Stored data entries
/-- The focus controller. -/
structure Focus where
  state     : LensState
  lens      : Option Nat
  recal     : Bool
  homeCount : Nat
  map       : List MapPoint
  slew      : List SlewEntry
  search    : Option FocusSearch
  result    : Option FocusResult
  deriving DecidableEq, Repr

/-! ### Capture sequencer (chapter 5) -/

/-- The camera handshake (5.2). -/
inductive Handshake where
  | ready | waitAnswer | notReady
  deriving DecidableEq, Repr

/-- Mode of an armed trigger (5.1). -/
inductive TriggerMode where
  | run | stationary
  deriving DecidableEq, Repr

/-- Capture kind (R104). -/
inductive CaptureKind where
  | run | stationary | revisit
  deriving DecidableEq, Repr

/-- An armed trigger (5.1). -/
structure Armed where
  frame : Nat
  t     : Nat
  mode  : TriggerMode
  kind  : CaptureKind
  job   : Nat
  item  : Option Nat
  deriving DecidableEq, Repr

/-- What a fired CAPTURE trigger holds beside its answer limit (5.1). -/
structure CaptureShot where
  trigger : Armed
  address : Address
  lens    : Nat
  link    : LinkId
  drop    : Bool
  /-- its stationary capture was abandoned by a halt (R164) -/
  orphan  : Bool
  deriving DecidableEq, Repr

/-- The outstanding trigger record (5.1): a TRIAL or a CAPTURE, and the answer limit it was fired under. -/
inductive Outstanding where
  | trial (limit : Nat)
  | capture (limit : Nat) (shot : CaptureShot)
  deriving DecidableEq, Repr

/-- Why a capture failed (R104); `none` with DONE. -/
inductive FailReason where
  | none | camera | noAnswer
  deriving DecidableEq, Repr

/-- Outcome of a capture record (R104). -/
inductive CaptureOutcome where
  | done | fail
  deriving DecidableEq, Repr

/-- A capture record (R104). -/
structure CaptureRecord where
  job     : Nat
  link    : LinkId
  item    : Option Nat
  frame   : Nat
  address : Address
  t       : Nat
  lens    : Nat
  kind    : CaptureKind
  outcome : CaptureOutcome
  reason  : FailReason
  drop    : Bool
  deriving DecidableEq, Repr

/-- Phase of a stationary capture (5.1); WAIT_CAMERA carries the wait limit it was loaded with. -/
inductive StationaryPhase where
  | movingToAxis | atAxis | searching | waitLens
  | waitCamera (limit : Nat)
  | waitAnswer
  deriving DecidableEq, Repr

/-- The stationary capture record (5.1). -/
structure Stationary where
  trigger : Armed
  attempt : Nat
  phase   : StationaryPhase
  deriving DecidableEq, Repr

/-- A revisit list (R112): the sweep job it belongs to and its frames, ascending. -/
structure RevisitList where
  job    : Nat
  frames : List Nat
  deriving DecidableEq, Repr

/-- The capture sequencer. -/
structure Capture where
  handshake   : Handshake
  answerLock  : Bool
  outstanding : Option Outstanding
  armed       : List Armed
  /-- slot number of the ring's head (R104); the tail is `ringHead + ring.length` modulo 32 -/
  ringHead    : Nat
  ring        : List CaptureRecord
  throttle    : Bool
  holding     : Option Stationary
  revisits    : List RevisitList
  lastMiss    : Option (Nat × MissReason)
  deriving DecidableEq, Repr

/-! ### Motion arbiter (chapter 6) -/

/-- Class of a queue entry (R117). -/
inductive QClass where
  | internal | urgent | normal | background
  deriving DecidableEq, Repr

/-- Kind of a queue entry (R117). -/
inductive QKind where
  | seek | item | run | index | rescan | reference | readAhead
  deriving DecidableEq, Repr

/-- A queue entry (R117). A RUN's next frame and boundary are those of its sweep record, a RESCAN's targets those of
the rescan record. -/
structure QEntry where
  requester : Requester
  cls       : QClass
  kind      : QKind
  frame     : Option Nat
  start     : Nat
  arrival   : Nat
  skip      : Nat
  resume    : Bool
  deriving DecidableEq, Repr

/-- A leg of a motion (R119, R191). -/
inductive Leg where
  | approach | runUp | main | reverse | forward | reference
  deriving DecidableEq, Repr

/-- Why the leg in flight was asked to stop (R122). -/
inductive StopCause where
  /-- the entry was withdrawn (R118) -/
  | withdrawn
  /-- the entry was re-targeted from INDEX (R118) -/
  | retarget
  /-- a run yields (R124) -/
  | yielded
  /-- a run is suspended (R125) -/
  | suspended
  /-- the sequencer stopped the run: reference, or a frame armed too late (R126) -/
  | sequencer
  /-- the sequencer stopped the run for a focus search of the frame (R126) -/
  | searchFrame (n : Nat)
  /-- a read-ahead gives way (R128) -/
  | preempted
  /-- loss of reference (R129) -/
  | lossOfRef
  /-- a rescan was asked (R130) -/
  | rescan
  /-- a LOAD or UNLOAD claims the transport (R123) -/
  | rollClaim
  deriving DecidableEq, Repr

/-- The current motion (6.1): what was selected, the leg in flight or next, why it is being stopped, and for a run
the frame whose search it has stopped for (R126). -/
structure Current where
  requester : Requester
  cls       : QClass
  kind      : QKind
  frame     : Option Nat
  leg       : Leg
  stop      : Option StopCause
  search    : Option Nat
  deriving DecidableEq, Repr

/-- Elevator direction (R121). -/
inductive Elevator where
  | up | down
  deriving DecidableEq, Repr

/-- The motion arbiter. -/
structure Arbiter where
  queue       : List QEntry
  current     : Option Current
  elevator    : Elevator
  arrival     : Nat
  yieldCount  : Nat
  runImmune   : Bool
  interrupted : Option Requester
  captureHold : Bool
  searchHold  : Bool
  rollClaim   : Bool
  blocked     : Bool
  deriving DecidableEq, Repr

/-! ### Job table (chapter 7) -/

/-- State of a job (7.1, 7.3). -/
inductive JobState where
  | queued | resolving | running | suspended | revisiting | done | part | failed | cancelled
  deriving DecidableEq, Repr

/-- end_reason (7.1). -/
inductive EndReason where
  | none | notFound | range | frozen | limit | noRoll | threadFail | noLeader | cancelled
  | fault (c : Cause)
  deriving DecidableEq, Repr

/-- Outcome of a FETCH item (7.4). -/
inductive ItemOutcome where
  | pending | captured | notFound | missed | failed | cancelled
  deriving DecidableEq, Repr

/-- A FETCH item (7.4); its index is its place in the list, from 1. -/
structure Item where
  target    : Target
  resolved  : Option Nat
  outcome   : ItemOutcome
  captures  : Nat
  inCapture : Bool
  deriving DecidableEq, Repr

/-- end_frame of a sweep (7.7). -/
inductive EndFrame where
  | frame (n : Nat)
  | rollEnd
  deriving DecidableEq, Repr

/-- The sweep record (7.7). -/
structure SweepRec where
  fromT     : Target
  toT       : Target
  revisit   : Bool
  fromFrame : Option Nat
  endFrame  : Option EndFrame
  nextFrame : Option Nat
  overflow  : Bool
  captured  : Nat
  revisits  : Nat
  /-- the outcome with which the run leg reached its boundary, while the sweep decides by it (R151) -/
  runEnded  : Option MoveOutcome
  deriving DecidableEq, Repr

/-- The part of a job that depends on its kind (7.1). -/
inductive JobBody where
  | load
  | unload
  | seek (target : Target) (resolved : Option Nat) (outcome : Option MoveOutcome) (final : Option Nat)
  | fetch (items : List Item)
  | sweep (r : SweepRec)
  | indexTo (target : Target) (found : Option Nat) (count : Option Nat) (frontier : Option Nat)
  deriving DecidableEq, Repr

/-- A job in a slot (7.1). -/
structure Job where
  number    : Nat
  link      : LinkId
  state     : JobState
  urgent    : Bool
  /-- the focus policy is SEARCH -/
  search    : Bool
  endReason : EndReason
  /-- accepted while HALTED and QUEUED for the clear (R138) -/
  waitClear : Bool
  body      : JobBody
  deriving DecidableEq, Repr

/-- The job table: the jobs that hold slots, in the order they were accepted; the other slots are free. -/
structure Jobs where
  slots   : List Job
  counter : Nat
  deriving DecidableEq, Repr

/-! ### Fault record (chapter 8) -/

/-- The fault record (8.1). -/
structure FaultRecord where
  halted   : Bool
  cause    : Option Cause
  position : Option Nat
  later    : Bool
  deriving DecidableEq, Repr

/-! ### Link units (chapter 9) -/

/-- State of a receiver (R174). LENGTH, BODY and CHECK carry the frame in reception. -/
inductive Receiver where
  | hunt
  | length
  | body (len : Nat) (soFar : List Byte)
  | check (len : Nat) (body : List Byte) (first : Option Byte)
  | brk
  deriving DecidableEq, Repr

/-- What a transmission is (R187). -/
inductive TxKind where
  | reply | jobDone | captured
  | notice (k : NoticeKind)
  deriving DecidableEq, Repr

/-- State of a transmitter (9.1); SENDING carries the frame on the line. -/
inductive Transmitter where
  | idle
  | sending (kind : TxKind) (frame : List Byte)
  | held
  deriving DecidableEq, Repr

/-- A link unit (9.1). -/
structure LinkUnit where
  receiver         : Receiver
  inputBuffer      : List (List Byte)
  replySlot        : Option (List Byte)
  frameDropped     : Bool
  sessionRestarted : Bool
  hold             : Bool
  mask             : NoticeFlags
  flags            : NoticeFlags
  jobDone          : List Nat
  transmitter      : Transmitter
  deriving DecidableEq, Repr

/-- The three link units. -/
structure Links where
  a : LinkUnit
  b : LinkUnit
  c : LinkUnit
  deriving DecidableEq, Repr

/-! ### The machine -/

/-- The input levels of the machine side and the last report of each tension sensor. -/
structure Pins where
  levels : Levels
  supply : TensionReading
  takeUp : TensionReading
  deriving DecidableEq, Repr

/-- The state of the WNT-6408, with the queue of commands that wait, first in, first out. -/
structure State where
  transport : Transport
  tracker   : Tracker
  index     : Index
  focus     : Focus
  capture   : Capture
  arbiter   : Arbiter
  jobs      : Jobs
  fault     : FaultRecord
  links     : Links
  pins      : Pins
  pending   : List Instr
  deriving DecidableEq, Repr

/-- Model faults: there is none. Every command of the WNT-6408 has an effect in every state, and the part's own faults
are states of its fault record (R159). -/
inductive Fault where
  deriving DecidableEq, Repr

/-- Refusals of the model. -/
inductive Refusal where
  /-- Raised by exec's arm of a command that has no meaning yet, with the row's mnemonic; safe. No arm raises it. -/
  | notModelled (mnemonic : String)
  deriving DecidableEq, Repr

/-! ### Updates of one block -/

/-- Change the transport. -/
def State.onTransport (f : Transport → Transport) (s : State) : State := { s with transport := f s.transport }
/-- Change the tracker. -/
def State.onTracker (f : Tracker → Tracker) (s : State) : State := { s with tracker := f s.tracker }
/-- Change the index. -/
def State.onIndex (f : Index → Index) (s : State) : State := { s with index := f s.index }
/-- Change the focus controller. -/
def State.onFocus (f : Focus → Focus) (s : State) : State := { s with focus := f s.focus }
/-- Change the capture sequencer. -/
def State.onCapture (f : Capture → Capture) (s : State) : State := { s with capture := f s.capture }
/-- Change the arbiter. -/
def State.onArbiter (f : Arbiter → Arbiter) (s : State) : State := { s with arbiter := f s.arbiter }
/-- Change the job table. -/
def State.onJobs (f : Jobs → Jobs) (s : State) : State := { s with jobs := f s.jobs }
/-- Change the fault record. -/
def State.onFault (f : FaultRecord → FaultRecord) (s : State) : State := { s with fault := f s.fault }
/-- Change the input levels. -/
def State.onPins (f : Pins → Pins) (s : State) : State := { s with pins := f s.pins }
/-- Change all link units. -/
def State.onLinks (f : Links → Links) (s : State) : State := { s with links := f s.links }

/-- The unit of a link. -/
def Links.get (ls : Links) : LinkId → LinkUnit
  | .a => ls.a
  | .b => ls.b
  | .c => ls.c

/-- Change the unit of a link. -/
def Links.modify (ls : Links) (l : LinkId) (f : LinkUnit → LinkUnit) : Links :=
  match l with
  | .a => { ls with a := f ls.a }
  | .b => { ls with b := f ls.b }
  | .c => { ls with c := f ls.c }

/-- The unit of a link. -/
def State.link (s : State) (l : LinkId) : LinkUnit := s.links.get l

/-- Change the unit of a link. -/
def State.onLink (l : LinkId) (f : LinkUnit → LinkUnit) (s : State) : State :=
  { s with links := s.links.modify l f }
...
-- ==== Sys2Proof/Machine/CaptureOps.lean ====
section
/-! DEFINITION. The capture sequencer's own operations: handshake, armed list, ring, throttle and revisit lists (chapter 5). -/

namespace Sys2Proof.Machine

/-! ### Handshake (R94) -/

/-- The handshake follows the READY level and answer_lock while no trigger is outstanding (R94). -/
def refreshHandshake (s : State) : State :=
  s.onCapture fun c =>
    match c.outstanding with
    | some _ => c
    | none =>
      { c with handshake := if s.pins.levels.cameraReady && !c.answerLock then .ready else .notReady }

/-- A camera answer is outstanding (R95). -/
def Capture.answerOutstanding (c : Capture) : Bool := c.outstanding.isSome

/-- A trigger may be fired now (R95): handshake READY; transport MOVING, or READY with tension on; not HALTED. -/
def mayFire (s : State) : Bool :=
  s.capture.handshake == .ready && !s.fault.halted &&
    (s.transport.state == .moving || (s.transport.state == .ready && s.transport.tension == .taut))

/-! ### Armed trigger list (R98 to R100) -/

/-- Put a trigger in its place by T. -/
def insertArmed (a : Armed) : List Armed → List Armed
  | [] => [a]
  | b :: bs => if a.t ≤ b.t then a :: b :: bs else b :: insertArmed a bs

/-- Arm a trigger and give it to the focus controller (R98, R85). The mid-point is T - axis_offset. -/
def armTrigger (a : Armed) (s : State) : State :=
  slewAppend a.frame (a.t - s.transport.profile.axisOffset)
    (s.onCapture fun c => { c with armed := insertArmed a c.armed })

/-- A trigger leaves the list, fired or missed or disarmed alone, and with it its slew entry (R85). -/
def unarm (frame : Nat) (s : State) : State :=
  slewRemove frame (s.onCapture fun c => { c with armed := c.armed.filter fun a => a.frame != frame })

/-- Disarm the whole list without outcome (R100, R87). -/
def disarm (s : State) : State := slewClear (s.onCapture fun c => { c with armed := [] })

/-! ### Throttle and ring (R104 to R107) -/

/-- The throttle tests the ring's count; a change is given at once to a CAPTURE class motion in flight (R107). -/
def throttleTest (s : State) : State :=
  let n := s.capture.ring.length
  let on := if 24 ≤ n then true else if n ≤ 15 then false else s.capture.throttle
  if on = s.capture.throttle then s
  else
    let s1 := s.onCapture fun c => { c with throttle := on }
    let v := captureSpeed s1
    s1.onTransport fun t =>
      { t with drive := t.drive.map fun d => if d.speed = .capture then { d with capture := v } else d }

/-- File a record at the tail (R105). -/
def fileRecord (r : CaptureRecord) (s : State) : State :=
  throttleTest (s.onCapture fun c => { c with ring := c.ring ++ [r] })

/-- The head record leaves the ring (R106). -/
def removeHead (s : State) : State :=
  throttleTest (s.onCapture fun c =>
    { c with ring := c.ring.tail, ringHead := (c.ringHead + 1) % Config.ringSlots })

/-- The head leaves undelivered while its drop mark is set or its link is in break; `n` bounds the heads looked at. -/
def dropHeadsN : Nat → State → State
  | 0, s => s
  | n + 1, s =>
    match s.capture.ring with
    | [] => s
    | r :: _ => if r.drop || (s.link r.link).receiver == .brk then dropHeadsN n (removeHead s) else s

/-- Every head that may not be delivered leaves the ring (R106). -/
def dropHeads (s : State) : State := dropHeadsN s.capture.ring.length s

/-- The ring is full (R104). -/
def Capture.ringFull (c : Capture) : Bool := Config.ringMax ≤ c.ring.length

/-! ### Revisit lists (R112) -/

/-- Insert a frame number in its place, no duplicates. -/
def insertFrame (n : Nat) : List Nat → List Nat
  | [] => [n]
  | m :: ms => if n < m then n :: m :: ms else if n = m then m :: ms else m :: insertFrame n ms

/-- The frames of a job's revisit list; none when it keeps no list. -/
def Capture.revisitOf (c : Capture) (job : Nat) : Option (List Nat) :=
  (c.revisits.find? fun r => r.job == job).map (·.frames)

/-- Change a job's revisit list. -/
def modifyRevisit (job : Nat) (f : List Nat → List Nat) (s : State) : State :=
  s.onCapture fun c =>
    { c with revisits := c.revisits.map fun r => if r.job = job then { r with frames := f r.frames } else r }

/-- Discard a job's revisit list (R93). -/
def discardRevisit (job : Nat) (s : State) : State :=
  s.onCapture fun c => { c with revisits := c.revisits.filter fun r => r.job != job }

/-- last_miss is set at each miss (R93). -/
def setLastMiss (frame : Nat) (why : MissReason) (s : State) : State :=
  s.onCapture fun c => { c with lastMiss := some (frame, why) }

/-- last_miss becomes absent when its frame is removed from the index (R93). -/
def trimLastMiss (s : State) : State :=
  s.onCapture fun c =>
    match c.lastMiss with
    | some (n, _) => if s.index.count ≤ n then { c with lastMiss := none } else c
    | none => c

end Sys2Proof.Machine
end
--
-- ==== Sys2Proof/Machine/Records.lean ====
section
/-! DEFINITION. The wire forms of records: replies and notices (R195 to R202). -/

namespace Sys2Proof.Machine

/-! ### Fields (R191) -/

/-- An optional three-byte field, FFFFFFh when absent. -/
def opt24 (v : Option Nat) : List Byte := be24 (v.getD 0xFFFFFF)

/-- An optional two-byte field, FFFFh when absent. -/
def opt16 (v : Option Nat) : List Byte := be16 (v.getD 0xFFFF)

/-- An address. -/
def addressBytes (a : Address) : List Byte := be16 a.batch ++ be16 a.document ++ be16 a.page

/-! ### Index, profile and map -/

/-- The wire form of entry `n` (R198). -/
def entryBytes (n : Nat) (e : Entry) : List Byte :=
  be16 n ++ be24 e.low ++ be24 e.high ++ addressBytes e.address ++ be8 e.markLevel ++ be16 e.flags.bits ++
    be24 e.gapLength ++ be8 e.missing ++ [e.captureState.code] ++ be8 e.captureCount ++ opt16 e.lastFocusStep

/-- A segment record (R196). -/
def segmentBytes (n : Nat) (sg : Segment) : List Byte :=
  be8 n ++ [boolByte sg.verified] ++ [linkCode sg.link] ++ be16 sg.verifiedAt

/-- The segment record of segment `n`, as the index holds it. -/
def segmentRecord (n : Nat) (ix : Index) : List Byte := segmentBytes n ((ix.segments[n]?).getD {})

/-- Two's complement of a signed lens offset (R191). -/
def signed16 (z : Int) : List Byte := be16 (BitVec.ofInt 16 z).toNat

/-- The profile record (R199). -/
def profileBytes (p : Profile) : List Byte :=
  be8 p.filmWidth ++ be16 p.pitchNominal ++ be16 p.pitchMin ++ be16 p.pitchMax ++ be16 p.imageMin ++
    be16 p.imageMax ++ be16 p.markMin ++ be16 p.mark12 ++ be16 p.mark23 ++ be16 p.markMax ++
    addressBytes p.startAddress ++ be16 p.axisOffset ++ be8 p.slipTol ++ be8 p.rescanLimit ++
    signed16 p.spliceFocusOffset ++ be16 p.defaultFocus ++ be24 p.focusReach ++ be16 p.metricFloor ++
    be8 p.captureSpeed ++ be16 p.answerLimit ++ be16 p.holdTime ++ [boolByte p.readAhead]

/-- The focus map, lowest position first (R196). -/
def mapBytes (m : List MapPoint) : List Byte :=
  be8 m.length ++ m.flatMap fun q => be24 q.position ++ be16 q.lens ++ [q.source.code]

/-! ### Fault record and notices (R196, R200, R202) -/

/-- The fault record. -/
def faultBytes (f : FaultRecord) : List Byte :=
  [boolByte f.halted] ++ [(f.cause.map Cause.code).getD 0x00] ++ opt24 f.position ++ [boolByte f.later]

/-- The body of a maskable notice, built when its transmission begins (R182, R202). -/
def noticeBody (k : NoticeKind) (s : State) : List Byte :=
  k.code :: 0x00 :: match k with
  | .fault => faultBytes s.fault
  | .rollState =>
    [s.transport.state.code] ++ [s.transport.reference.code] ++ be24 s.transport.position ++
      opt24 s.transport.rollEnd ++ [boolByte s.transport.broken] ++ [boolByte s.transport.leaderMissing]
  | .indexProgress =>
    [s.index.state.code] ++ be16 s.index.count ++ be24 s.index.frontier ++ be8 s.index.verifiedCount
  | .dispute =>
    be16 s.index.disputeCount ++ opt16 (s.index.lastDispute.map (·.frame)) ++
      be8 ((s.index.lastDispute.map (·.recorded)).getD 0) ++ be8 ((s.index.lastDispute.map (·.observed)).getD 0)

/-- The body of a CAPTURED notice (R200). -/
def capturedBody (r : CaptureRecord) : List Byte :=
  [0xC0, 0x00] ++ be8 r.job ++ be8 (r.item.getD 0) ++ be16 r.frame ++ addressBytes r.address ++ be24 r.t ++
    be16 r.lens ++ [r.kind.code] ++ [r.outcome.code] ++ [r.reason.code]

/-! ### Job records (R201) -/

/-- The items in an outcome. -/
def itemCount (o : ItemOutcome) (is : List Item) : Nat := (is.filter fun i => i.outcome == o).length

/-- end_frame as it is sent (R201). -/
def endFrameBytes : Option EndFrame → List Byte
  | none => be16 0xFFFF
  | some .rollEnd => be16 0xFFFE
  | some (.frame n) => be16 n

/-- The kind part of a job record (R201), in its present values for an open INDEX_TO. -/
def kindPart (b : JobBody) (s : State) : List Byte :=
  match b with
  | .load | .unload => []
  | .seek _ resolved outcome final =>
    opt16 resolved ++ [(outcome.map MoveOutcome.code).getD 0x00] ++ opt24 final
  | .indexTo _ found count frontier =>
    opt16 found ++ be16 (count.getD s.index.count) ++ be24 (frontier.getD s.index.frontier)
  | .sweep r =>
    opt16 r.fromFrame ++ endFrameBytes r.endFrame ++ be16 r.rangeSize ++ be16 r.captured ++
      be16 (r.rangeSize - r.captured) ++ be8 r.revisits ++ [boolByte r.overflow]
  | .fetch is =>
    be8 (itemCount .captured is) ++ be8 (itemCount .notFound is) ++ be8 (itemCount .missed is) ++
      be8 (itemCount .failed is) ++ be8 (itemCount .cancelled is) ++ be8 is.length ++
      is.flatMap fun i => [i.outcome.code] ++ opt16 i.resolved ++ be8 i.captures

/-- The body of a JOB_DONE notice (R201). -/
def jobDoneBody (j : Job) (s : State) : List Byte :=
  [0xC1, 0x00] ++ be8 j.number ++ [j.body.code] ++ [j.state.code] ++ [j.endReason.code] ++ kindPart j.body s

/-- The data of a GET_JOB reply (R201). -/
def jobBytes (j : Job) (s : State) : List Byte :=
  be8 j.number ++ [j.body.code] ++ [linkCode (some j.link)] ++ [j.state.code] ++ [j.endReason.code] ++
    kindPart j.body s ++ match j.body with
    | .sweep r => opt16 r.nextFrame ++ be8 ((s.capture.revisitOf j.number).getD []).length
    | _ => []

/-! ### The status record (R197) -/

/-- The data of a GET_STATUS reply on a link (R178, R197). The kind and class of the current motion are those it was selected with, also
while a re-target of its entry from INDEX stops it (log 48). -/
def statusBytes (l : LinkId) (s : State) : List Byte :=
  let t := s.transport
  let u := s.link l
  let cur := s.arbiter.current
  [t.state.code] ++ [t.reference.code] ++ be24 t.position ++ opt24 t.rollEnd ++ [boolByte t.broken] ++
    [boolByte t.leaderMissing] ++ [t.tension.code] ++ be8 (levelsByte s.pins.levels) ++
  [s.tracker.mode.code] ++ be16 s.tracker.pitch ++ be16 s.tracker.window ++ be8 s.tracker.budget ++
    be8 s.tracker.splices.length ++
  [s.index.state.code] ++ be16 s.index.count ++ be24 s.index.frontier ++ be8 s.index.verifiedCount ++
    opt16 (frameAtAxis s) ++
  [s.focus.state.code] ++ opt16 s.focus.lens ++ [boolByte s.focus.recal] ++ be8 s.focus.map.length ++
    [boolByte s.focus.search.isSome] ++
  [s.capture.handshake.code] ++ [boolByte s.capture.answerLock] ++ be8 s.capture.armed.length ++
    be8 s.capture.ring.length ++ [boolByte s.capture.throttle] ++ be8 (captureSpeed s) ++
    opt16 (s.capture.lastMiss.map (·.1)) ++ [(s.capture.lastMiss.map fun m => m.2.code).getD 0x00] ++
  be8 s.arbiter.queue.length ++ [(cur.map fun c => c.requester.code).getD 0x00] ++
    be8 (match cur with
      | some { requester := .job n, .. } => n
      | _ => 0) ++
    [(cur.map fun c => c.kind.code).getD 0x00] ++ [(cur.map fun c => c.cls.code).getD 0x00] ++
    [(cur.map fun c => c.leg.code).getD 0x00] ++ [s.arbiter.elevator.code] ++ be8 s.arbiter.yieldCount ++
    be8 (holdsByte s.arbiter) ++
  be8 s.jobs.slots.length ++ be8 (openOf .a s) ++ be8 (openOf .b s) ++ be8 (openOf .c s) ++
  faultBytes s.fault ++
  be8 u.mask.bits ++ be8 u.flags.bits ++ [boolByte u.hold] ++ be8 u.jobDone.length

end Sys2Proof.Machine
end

Problem
Copy out the range of lines above starting at the line with "opt16 (frameAtAxis s) ++" and ending at the line with "be8 (holdsByte s.arbiter) ++", exactly and including both.

Answer space
    opt16 (frameAtAxis s) ++
  [s.focus.state.code] ++ opt16 s.focus.lens ++ [boolByte s.focus.recal] ++ be8 s.focus.map.length ++
    [boolByte s.focus.search.isSome] ++
  [s.capture.handshake.code] ++ [boolByte s.capture.answerLock] ++ be8 s.capture.armed.length ++
    be8 s.capture.ring.length ++ [boolByte s.capture.throttle] ++ be8 (captureSpeed s) ++
    opt16 (s.capture.lastMiss.map (·.1)) ++ [(s.capture.lastMiss.map fun m => m.2.code).getD 0x00] ++
  be8 s.arbiter.queue.length ++ [(cur.map fun c => c.requester.code).getD 0x00] ++
    be8 (match cur with
      | some { requester := .job n, .. } => n
      | _ => 0) ++
    [(cur.map fun c => c.kind.code).getD 0x00] ++ [(cur.map fun c => c.cls.code).getD 0x00] ++
    [(cur.map fun c => c.leg.code).getD 0x00] ++ [s.arbiter.elevator.code] ++ be8 s.arbiter.yieldCount ++
    be8 (holdsByte s.arbiter) ++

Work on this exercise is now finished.